*** Opening of Data under study ***

-- ==== Sys2Proof/Machine/SysState.lean ====
section
/-!
DEFINITION. The state shared by the two cores: the system memory-mapped registers and the units behind them
(12_system_mmrs.md), each with its value after reset.
-/

namespace Sys2Proof.Machine

/-- The system interrupt controller of one core (R1800 to R1812): SIC_ISR0/1, the lines as it has sampled them (R1805),
SIC_IMASK0/1, SIC_IWR0/1, SIC_IAR0 to 7. -/
structure Sic where
  isr0 : Word
  isr1 : Word
  imask0 : Word
  imask1 : Word
  iwr0 : Word
  iwr1 : Word
  iar : Vector Word 8
  deriving DecidableEq, Repr

/-- The registers SICA_SWRST, SICA_SYSCR and SICB_SYSCR (70_reset_and_hazards.md R1922 to R1926; 61_sic_multicore.md
R1830). `swrst` is the SYSTEM_SOFTWARE_RESET field as stored; `dfA`, `dfB` the double-fault reset enables; `stat` the
reset status bits; `bmode` the boot mode pins as sampled at the last hardware reset; `prio` the four DMA priority bits;
`supp` the supplemental interrupts CA0, CB0, CA1, CB1. -/
structure SysCtl where
  swrst : BitVec 3
  dfA : Bool
  dfB : Bool
  stat : BitVec 5
  bmode : BitVec 2
  noBoot : Bool
  coreBInit : Bool
  prio : BitVec 4
  supp : BitVec 4
  deriving DecidableEq, Repr

/-- Who makes an access to external memory (R1621): a core's load, fetch, store or line fill, or a DMA channel. -/
inductive BusUser where
  | load (id : CoreId)
  | fetch (id : CoreId)
  | store (id : CoreId)
  | dataFill (id : CoreId)
  | instFill (id : CoreId)
  | dma (i : Nat)
  deriving DecidableEq, Repr

/-- An access that ARDY extends (R1636): whose it is, its address, and whether the device has released it. -/
structure BusAccess where
  user : BusUser
  addr : Nat
  ready : Bool
  deriving DecidableEq, Repr

/-- The external bus interface unit (66_ebiu.md R1624, R1627): the registers EBIU_AMGCTL, AMBCTL0/1, SDGCTL, SDBCTL and
SDRRC with their defined bits; `powered`, `selfRefresh`, `ease` and `granted` are EBIU_SDSTAT's SDRS (negated), SDSRA,
SDEASE and BGSTAT; `puaA`, `puaB`: that core may still see SDPUA = 1 from another agent's power-up (R1650); `busy`: the
access that ARDY extends (R1636). -/
structure Ebiu where
  amgctl : HWord
  ambctl0 : Word
  ambctl1 : Word
  sdgctl : Word
  sdbctl : Word
  sdrrc : HWord
  powered : Bool
  selfRefresh : Bool
  ease : Bool
  granted : Bool
  puaA : Bool
  puaB : Bool
  busy : Option BusAccess
  deriving DecidableEq, Repr

/-- The fields of PLL_CTL that decide clocks and mode (64_power.md R1110, R1111). -/
structure PllCfg where
  msel : BitVec 6
  df : Bool
  bypass : Bool
  pllOff : Bool
  stopck : Bool
  pdwn : Bool
  deriving DecidableEq, Repr

/-- Clocks and power (64_power.md R1108 to R1140): PLL_CTL, PLL_DIV, VR_CTL, PLL_LOCKCNT as stored; `applied`, the
configuration in force; `vrStored`: VR_CTL has been stored to since the last apply; PLL_LOCKED and VSTAT; `relock`: the
lock counter runs; the PLL Wakeup line at each core's controller, up until that core leaves the Idle state (R1133, D54);
`hibernate` (R1140). -/
structure Power where
  ctl : HWord
  div : HWord
  vr : HWord
  lockcnt : HWord
  applied : PllCfg
  vrStored : Bool
  locked : Bool
  vstat : Bool
  relock : Bool
  wakeA : Bool
  wakeB : Bool
  hibernate : Bool
  deriving DecidableEq, Repr

/-- A watchdog timer (62_timers.md R1570 to R1575): `wden` is the field WDEN, 0xAD when it is disabled; `gpi`: it has
expired into its general-purpose interrupt, and WDRO has not been cleared since (R1574). -/
structure Watchdog where
  wdro : Bool
  gpi : Bool
  wden : Byte
  wdev : BitVec 2
  cnt : Word
  stat : Word
  deriving DecidableEq, Repr

/-- A general-purpose timer (62_timers.md R1520 to R1547): TIMERx_CONFIG bits 9:0 and ERR_TYP, COUNTER, the active
PERIOD and WIDTH and their buffers, TIMEN, TRUN, TIMIL, TOVF_ERR, the level it drives on its pin, whether the current
period is an odd-numbered one (R1536), and whether WDTH_CAP has seen its first leading edge (R1540) or a single pulse of
PWM_OUT has gone through the counter's range (R1530). -/
structure GpTimer where
  cfg : BitVec 10
  errTyp : BitVec 2
  counter : Word
  period : Word
  width : Word
  periodBuf : Word
  widthBuf : Word
  timen : Bool
  trun : Bool
  timil : Bool
  tovf : Bool
  pin : Bool
  odd : Bool
  started : Bool
  deriving DecidableEq, Repr

/-- The SPI port (68_serial.md R1252, R1261): SPI_CTL, SPI_FLG, the seven bits of SPI_STAT, SPI_TDBR, SPI_RDBR, SPI_BAUD,
the shift register, whether a transfer is in progress, a pending transfer-initiate command, and the SPI DMA FIFO of at
most four words, the oldest first. -/
structure Spi where
  ctl : HWord
  flg : HWord
  spif : Bool
  modf : Bool
  txe : Bool
  txs : Bool
  rbsy : Bool
  rxs : Bool
  txcol : Bool
  tdbr : HWord
  rdbr : HWord
  baud : HWord
  sfdr : HWord
  busy : Bool
  kick : Bool
  fifo : List HWord
  deriving DecidableEq, Repr

/-- The UART (68_serial.md R1431 to R1442): its byte-wide registers, the status bits of UART_LSR, the transmit shift
register and whether it is full, and the UART_THR empty latch. -/
structure Uart where
  thr : Byte
  rbr : Byte
  dll : Byte
  dlh : Byte
  ier : BitVec 3
  lcr : Byte
  loop : Bool
  scr : Byte
  gctl : BitVec 6
  dr : Bool
  oe : Bool
  pe : Bool
  fe : Bool
  bi : Bool
  thre : Bool
  tsr : Byte
  tsrFull : Bool
  txreq : Bool
  deriving DecidableEq, Repr

/-- A serial port (68_sport.md R1354, R1370, R1380; 68_sport_mcm.md): its registers, the four sticky status bits, the
queue of written values (with true for a 32-bit one) and of received words, the two hold registers (primary, secondary),
what was sent last, what the last load of SPORTx_RX gave, whether the first frame sync has been seen and whether a word
is in progress on each side; in multichannel mode whether a frame is in progress, a next one is due, the channel being
serviced, whether its slot has started, whether it is received (R1410: the select register as it was when the slot
started), the values it has had since the last load of SPORTx_CHNL (R1409), and whether the transmitter was disabled alone
(R1368); in stereo mode whether the next word sent, and the next word received, is the right channel's (R1393); the two
clock dividers in force, and whether a frame sync that does not update it has come since it was stored to (R1360). -/
structure Sport where
  tcr1 : HWord
  tcr2 : HWord
  tclkdiv : HWord
  tfsdiv : HWord
  rcr1 : HWord
  rcr2 : HWord
  rclkdiv : HWord
  rfsdiv : HWord
  ruvf : Bool
  rovf : Bool
  tuvf : Bool
  tovf : Bool
  mcmc1 : HWord
  mcmc2 : HWord
  mtcs : Vector Word 4
  mrcs : Vector Word 4
  txq : List (Word × Bool)
  thold : Option (Word × Word)
  tshift : Word × Word
  txStarted : Bool
  txBusy : Bool
  rxq : List Word
  rhold : Option (Word × Word)
  lastRx : Word
  rxStarted : Bool
  rxBusy : Bool
  frame : Bool
  again : Bool
  chan : Nat
  slot : Bool
  rxSel : Bool
  chanFrom : Nat
  chanTo : Nat
  halfOff : Bool
  right : Bool
  rxRight : Bool
  tclk : HWord
  tclkNew : Bool
  rclk : HWord
  rclkNew : Bool
  deriving DecidableEq, Repr

/-- Where the line machine of a parallel port stands (69_ppi.md R1327): `delay d`, `data c`. -/
inductive PpiPhase where
  | idle
  | delay (d : Nat)
  | data (c : Nat)
  deriving DecidableEq, Repr

/-- A parallel port (69_ppi.md R1302, R1337, R1341): PPIx_CONTROL, bits 15:10 of PPIx_STATUS, COUNT, DELAY, FRAME; the
FIFO of DMA elements; `parts`, the samples of the element being put together or taken apart; the line machine; whether
it has synchronised, has seen PPIx_FS2, has been triggered; whether the samples it takes may still be invalid (R1326);
the lines of this frame; the PPIx_FS3 output; the frame syncs at the last clock (asserted, asserted, level); whether the
next element of the line is an odd-numbered one (R1308); the last elements of a 656 stream, oldest first, and F, V, H of
its last control code (R1320). -/
structure Ppi where
  ctl : HWord
  stat : BitVec 6
  count : HWord
  delay : HWord
  frame : HWord
  fifo : List Word
  parts : List HWord
  phase : PpiPhase
  synced : Bool
  fs2Seen : Bool
  running : Bool
  unsure : Bool
  lines : Nat
  fs3 : Bool
  last1 : Bool
  last2 : Bool
  last3 : Bool
  odd : Bool
  held : List HWord
  code : Option (Bool × Bool × Bool)
  deriving DecidableEq, Repr

/-- The phase of a DMA channel (65_buses_dma.md R1191): off; fetching a descriptor of `n` elements for FLOW `f`, the
`k`-th comes next; transferring elements; waiting for the last accesses of a work unit. -/
inductive DmaPhase where
  | off
  | fetch (f n k : Nat)
  | transfer
  | finish
  deriving DecidableEq, Repr

/-- A memory access that a channel has issued and not yet performed (R1241): its address, the element that a write
stores, whether its completion sets DMA_DONE, whether it is a write, its size in bytes, and whether the channel's chain
lies in external memory (R1231). It completes as issued, whatever DMA_CONFIG holds by then (R1193). -/
structure DmaAccess where
  addr : Word
  data : Word
  done : Bool
  write : Bool
  size : Nat
  ext : Bool
  deriving DecidableEq, Repr

/-- A DMA channel (R1153, R1191, R1195): its registers (PERIPHERAL_MAP by its field PMAP), its phase, its FIFO of
elements, each with the number of elements of its work unit (R1331), the accesses issued, and what a chain of work
units may not change: internal or external memory, WNR, WDSIZE (R1182). -/
structure DmaChan where
  next : Word
  start : Word
  cfg : HWord
  xcount : HWord
  xmod : HWord
  ycount : HWord
  ymod : HWord
  currDesc : Word
  currAddr : Word
  currX : HWord
  currY : HWord
  done : Bool
  err : Bool
  dfetch : Bool
  run : Bool
  pmap : BitVec 4
  phase : DmaPhase
  fifo : List (Word × Nat)
  pending : List DmaAccess
  chain : Option (Bool × Bool × BitVec 2)
  deriving DecidableEq, Repr

/-- The DMA controllers: the 36 channels (DMA1 0 to 15, DMA2 0 to 15, IMDMA 0 to 3), and DMA1_TC_PER, DMA2_TC_PER
(R1211). -/
structure Dma where
  chans : Vector DmaChan 36
  tcPer1 : HWord
  tcPer2 : HWord
  deriving DecidableEq, Repr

*** Close of Data under study ***

[What you are asked to do] In exact wording, restate the lines of the data above from the first through the one holding "namespace Sys2Proof.Machine", and stop after that line.

[Answer to the exercise]
-- ==== Sys2Proof/Machine/SysState.lean ====
section
/-!
DEFINITION. The state shared by the two cores: the system memory-mapped registers and the units behind them
(12_system_mmrs.md), each with its value after reset.
-/

namespace Sys2Proof.Machine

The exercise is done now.